[TASK] The lines below starting at the line containing "match s.stk with" and ending at the line containing "inq := s.inq" are to be repeated exactly, with both ends kept and nothing else added.
#### INPUT FOR THIS TASK
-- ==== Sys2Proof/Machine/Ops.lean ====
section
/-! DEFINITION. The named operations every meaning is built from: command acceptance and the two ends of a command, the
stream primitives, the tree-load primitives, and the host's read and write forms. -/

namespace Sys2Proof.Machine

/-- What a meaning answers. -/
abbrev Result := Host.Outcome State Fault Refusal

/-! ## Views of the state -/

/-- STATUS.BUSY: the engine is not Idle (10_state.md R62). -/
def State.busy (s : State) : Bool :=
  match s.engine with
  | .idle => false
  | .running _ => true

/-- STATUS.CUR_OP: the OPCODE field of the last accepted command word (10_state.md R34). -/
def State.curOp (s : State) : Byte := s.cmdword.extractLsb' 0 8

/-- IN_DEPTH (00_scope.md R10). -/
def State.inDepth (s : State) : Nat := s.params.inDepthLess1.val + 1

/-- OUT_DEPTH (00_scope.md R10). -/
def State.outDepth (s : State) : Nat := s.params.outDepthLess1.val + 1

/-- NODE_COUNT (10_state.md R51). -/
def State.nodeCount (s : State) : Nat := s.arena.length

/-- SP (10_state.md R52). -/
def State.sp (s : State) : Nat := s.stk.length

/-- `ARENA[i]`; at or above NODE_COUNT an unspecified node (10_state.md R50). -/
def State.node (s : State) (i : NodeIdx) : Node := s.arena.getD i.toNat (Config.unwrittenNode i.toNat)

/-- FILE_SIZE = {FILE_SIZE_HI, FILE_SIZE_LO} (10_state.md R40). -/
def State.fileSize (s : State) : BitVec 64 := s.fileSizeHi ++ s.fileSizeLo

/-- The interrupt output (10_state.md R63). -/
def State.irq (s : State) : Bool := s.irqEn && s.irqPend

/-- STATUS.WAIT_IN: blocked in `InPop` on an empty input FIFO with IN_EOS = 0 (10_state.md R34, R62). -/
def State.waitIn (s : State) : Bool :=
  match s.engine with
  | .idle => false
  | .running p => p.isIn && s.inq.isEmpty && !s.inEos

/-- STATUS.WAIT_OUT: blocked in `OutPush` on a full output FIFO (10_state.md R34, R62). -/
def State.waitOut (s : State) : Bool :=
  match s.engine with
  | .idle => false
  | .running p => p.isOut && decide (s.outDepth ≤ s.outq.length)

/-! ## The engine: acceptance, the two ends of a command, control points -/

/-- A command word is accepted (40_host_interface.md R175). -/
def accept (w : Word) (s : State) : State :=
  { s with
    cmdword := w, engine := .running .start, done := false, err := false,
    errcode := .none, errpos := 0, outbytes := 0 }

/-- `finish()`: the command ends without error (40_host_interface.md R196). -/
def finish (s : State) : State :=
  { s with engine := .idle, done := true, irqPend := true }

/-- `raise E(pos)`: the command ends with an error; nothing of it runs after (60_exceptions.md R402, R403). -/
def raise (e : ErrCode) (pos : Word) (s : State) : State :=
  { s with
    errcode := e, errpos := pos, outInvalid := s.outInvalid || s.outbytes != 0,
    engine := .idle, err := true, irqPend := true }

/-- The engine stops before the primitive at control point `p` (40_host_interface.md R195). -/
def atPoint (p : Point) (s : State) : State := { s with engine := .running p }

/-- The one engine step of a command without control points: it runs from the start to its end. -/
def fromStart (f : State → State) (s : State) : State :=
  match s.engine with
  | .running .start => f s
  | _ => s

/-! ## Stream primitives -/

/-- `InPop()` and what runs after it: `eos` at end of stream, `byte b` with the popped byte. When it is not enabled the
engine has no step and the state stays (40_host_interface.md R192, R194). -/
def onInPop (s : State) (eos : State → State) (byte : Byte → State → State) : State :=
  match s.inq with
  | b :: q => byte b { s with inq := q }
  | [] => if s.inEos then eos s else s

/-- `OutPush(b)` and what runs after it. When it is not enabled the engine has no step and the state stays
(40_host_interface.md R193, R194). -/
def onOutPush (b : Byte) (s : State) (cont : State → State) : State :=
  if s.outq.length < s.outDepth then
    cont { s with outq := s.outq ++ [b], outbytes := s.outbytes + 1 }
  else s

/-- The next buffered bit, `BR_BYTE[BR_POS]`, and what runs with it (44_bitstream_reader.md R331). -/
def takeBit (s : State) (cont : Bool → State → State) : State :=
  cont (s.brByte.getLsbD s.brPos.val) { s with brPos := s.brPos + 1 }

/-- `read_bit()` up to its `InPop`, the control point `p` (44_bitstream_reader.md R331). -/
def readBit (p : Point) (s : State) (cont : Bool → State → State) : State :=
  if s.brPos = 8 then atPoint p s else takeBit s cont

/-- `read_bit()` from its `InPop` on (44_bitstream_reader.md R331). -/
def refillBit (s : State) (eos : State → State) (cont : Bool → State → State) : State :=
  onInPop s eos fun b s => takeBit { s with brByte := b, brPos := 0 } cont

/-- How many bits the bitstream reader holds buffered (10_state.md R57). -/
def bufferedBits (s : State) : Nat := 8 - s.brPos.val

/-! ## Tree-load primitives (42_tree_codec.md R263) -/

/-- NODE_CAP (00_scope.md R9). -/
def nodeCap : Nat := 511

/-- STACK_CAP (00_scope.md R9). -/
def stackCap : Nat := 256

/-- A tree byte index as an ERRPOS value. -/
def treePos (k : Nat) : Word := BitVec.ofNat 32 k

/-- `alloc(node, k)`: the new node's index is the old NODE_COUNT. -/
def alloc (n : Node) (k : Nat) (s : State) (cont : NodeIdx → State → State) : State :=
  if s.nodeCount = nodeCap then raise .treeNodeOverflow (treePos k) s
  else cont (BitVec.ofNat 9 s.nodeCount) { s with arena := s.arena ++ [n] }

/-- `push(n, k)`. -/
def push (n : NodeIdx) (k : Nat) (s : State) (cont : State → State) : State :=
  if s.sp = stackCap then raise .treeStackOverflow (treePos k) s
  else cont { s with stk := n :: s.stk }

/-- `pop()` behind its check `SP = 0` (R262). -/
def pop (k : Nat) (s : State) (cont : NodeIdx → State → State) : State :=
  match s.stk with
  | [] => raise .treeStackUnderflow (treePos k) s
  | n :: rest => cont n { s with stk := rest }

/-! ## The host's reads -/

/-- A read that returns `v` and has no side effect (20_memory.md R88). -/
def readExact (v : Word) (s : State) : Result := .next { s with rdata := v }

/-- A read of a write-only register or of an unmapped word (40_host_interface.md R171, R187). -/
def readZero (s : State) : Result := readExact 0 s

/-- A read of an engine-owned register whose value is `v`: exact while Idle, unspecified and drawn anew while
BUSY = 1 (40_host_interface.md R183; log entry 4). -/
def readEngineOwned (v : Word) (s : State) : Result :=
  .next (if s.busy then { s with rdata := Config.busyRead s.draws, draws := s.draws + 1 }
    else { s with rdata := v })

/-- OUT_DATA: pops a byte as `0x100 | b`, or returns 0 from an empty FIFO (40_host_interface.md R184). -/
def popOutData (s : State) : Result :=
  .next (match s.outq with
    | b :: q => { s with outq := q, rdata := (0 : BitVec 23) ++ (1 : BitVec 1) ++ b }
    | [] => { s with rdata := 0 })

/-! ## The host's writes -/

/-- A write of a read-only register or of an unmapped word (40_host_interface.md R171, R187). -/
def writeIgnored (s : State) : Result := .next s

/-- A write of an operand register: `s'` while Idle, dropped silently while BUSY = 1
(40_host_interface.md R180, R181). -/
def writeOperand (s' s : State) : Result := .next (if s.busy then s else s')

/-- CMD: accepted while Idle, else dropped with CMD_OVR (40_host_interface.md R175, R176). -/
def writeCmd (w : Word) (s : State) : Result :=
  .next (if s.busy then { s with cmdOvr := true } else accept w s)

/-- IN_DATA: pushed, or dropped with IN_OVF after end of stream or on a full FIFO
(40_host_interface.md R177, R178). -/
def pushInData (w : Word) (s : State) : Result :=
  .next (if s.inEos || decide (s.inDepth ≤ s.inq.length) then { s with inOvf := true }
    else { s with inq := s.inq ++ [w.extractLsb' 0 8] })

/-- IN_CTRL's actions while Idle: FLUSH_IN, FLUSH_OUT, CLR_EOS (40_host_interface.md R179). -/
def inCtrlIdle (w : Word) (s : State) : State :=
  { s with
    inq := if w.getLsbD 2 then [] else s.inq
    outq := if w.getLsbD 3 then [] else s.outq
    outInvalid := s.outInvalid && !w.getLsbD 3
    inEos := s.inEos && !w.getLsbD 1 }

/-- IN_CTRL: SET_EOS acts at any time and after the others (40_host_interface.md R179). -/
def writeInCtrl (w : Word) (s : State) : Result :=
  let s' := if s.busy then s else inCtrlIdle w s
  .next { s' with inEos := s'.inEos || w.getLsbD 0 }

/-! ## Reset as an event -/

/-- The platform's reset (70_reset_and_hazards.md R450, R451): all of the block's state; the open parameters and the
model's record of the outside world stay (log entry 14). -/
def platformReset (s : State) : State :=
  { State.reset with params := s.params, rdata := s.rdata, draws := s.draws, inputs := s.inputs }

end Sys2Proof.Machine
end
########
#### INPUT FOR THIS TASK
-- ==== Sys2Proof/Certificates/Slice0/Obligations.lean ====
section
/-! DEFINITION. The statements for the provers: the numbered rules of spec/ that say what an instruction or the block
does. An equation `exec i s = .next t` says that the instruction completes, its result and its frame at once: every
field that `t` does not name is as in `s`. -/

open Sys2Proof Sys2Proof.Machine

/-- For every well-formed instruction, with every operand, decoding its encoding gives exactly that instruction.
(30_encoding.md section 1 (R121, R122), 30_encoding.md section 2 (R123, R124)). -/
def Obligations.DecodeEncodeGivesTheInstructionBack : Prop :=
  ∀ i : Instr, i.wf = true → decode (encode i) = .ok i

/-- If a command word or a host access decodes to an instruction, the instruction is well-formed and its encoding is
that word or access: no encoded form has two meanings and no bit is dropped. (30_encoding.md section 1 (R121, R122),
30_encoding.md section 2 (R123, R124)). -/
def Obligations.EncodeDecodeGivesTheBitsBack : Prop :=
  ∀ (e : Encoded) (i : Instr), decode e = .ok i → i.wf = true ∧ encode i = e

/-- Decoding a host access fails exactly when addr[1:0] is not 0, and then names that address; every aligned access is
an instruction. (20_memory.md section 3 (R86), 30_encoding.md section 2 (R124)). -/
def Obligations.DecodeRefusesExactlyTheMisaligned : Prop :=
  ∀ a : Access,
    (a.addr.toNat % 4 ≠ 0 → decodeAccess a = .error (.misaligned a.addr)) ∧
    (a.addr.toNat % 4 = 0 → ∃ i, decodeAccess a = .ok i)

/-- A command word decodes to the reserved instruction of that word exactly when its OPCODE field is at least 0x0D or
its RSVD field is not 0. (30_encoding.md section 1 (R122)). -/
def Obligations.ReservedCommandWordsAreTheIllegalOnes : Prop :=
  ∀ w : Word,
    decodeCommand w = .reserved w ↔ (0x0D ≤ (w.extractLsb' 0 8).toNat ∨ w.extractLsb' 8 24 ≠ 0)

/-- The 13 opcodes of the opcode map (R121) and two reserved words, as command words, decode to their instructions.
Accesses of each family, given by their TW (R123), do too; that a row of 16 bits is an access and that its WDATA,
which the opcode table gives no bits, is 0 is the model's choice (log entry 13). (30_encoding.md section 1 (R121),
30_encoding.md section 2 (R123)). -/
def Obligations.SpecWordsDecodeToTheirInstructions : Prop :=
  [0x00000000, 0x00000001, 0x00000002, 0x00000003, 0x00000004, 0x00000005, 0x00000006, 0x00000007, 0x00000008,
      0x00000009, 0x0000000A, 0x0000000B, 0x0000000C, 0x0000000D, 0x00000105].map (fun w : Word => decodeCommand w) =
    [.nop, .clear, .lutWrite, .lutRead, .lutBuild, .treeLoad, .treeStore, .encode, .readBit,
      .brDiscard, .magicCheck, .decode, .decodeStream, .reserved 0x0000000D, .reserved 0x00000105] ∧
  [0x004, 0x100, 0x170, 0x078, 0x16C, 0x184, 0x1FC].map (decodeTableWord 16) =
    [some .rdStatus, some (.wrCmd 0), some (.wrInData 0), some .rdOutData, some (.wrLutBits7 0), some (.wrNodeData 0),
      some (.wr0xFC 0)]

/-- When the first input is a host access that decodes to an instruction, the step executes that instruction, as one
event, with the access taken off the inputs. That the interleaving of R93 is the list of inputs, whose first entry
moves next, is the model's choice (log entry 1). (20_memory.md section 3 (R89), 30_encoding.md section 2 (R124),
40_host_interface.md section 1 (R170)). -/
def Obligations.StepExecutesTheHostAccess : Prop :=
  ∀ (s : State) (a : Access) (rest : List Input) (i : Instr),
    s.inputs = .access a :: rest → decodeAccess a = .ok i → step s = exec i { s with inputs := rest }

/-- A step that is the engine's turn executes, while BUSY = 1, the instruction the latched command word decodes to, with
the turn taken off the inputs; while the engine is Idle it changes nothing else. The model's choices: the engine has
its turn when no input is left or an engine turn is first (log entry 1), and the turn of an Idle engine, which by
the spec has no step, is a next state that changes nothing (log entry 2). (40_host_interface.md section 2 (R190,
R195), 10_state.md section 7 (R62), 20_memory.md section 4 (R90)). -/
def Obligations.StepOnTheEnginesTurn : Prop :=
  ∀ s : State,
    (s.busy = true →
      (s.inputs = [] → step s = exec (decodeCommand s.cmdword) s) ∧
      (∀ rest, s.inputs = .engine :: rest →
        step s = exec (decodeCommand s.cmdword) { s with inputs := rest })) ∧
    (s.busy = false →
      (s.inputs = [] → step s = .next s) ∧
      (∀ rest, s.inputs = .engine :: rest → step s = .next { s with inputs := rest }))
########
[EXERCISE RESULT]
  match s.stk with
  | [] => raise .treeStackUnderflow (treePos k) s
  | n :: rest => cont n { s with stk := rest }

/-! ## The host's reads -/

/-- A read that returns `v` and has no side effect (20_memory.md R88). -/
def readExact (v : Word) (s : State) : Result := .next { s with rdata := v }

/-- A read of a write-only register or of an unmapped word (40_host_interface.md R171, R187). -/
def readZero (s : State) : Result := readExact 0 s

/-- A read of an engine-owned register whose value is `v`: exact while Idle, unspecified and drawn anew while
BUSY = 1 (40_host_interface.md R183; log entry 4). -/
def readEngineOwned (v : Word) (s : State) : Result :=
  .next (if s.busy then { s with rdata := Config.busyRead s.draws, draws := s.draws + 1 }
    else { s with rdata := v })

/-- OUT_DATA: pops a byte as `0x100 | b`, or returns 0 from an empty FIFO (40_host_interface.md R184). -/
def popOutData (s : State) : Result :=
  .next (match s.outq with
    | b :: q => { s with outq := q, rdata := (0 : BitVec 23) ++ (1 : BitVec 1) ++ b }
    | [] => { s with rdata := 0 })

/-! ## The host's writes -/

/-- A write of a read-only register or of an unmapped word (40_host_interface.md R171, R187). -/
def writeIgnored (s : State) : Result := .next s

/-- A write of an operand register: `s'` while Idle, dropped silently while BUSY = 1
(40_host_interface.md R180, R181). -/
def writeOperand (s' s : State) : Result := .next (if s.busy then s else s')

/-- CMD: accepted while Idle, else dropped with CMD_OVR (40_host_interface.md R175, R176). -/
def writeCmd (w : Word) (s : State) : Result :=
  .next (if s.busy then { s with cmdOvr := true } else accept w s)

/-- IN_DATA: pushed, or dropped with IN_OVF after end of stream or on a full FIFO
(40_host_interface.md R177, R178). -/
def pushInData (w : Word) (s : State) : Result :=
  .next (if s.inEos || decide (s.inDepth ≤ s.inq.length) then { s with inOvf := true }
    else { s with inq := s.inq ++ [w.extractLsb' 0 8] })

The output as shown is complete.